TCS was being mandated only on specific transactions such as payments made for alcoholic liquor for human consumption, tendu leaves, timber obtained under a forest lease or other modes, scraps and coal, lignite or iron ore, sale of motor vehicle and payments made to authorised dealers. The objective was to collect information about these transactions so that that the taxman is aware of them. Credit card transactions in excess of ₹7 lakh (for international transactions or tour packages paid through debit or credit cards) have been added to this list.

Scrap the levy

While the taxman can get a lot of information from this levy, tax collection would be minimal. There is so much information available on this now that taxpayers will take all the necessary precautions to ensure that they do not get hit by TCS. Even if they do, the TCS will show up in their tax credit statement and he can claim a credit for the amount of TCS.
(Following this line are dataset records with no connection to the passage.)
-- ==== Sys2Proof/Syntax.lean ====
section
/-!
DEFINITION. The instruction set as data: one record of fields for each encoding of spec/12 to 16 and 25, the 56 inner
operations of R187, and `Instr`, one constructor for each row of the opcode table. The rows that are no instruction words are
the machine's own events; they carry the numbers of the units they act on and are never decoded.
-/
namespace Sys2Proof

/-- The inner operations OP6 of R187, in the order of their codes 0x00 to 0x37. -/
inductive Op6 where
  | add
  | sub
  | mul
  | mulhS
  | mulhZ
  | mad
  | minS
  | minZ
  | maxS
  | maxZ
  | and
  | or
  | xor
  | andn
  | shl
  | shr
  | sar
  | rotl
  | clz
  | popc
  | brev
  | bfx
  | bfi
  | sel
  | mov
  | divS
  | divZ
  | remS
  | remZ
  | abs
  | neg
  | addsatS
  | fadd
  | fsub
  | fmul
  | ffma
  | fmin
  | fmax
  | fabs
  | fneg
  | fcpsgn
  | hadd2
  | hsub2
  | hmul2
  | hfma2
  | hmin2
  | hmax2
  | idot4
  | qdot4
  | f2i
  | i2f
  | ffloor
  | fceil
  | ftrunc
  | frint
  | fscale
deriving DecidableEq, Repr

/-- Form H fields, R184. -/
structure FormH where
  a : BitVec 4
  d : BitVec 5
  stall : BitVec 2
deriving DecidableEq, Repr

/-- Form A fields, R186. -/
structure FormA where
  g : BitVec 3
  b : BitVec 6
  a : BitVec 6
  d : BitVec 6
  stall : BitVec 3
deriving DecidableEq, Repr

/-- The head of a 64-bit instruction without its OP8, R189. -/
structure Head where
  gn : Bool
  g : BitVec 7
  y : Bool
  stall : BitVec 3
deriving DecidableEq, Repr

/-- Comparison payload, R205. -/
structure CmpP where
  h : Bool
  fmt : BitVec 2
  cc : BitVec 4
  bop : BitVec 2
  qn : Bool
  q : BitVec 7
  pd : BitVec 7
  bu : Bool
  b : BitVec 8
  a : BitVec 6
deriving DecidableEq, Repr

/-- PCOMB payload, R208. -/
structure PcombP where
  nm1 : BitVec 5
  f1 : BitVec 4
  f0 : BitVec 4
  pz : BitVec 7
  py : BitVec 7
  px : BitVec 7
  pd : BitVec 7
deriving DecidableEq, Repr

/-- PTOV and VTOP payload, R209. -/
structure PredVecP where
  sm : BitVec 8
  pb : BitVec 7
  v : BitVec 6
deriving DecidableEq, Repr

/-- PSURV payload, R210. -/
structure PsurvP where
  k : BitVec 6
  pd : BitVec 7
  d : BitVec 6
  mode : BitVec 3
  psn : Bool
  ps : BitVec 7
deriving DecidableEq, Repr

/-- SHFL payload, R211. -/
structure ShflP where
  gv : Bool
  gm : BitVec 6
  xf : Bool
  xk : BitVec 5
  xm : BitVec 3
  a : BitVec 6
  d : BitVec 6
deriving DecidableEq, Repr

/-- MATCH payload, R212. -/
structure MatchP where
  k64 : Bool
  a : BitVec 6
  d : BitVec 6
deriving DecidableEq, Repr

/-- REDUX and SCAN payload, R213. -/
structure ReduxP where
  xf : Bool
  gv : Bool
  gm : BitVec 6
  sat : Bool
  ftz : Bool
  rm : BitVec 3
  fmt : BitVec 2
  op : BitVec 4
  a : BitVec 6
  d : BitVec 6
deriving DecidableEq, Repr

/-- UMOV payload, R215. -/
structure UmovP where
  imm : BitVec 24
  dir : BitVec 2
  s : BitVec 8
  v : BitVec 6
deriving DecidableEq, Repr

/-- BRA payload, R216. -/
structure BraP where
  disp : BitVec 42
deriving DecidableEq, Repr

/-- BRX payload, R216. -/
structure BrxP where
  toff : BitVec 24
  nm1 : BitVec 12
  a : BitVec 6
deriving DecidableEq, Repr

/-- CALL payload, R216. -/
structure CallP where
  disp : BitVec 36
  d : BitVec 6
deriving DecidableEq, Repr

/-- A payload that names one register: RET, JMP (R216), CPY and its kind (R257), MXOP (R293). -/
structure RegP where
  a : BitVec 6
deriving DecidableEq, Repr

/-- SPAWN payload, R220. -/
structure SpawnP where
  disp : BitVec 29
  pd : BitVec 7
  a : BitVec 6
deriving DecidableEq, Repr

/-- WAITC payload, R222. -/
structure WaitcP where
  n : BitVec 6
  cls : BitVec 3
deriving DecidableEq, Repr

/-- BAR payload, R223. -/
structure BarP where
  s : BitVec 8
  cnt : Bool
  id : BitVec 4
deriving DecidableEq, Repr

/-- UTRAP, BKPT and MARK payload, R224. -/
structure CodeP where
  code : BitVec 16
deriving DecidableEq, Repr

/-- GETSR and SETSR payload, R225. -/
structure SrP where
  us : Bool
  s : BitVec 8
  sr : BitVec 8
  v : BitVec 6
deriving DecidableEq, Repr

/-- Form M payload, R194. -/
structure MemP where
  off : BitVec 12
  o64 : Bool
  qc : BitVec 3
  sc : BitVec 3
  t : BitVec 4
  w : BitVec 3
  c : BitVec 4
  a : BitVec 6
  d : BitVec 6
deriving DecidableEq, Repr

/-- LDA payload, R235. -/
structure LdaP where
  b : BitVec 6
  sc : BitVec 3
  o64 : Bool
  w : BitVec 3
  c : BitVec 4
  a : BitVec 6
  d : BitVec 6
deriving DecidableEq, Repr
The tax collection from TCS would be in the Government coffers from the time the authorised dealer remits it to the Government to the time the taxpayer claims it in his return. The Finance Ministry should seriously take a relook at this proviso and ascertain whether it is worth all the effort. Since the amendment has a liberal threshold and covers only a few transactions, the Ministry would do well to scrap the 20 per cent provision.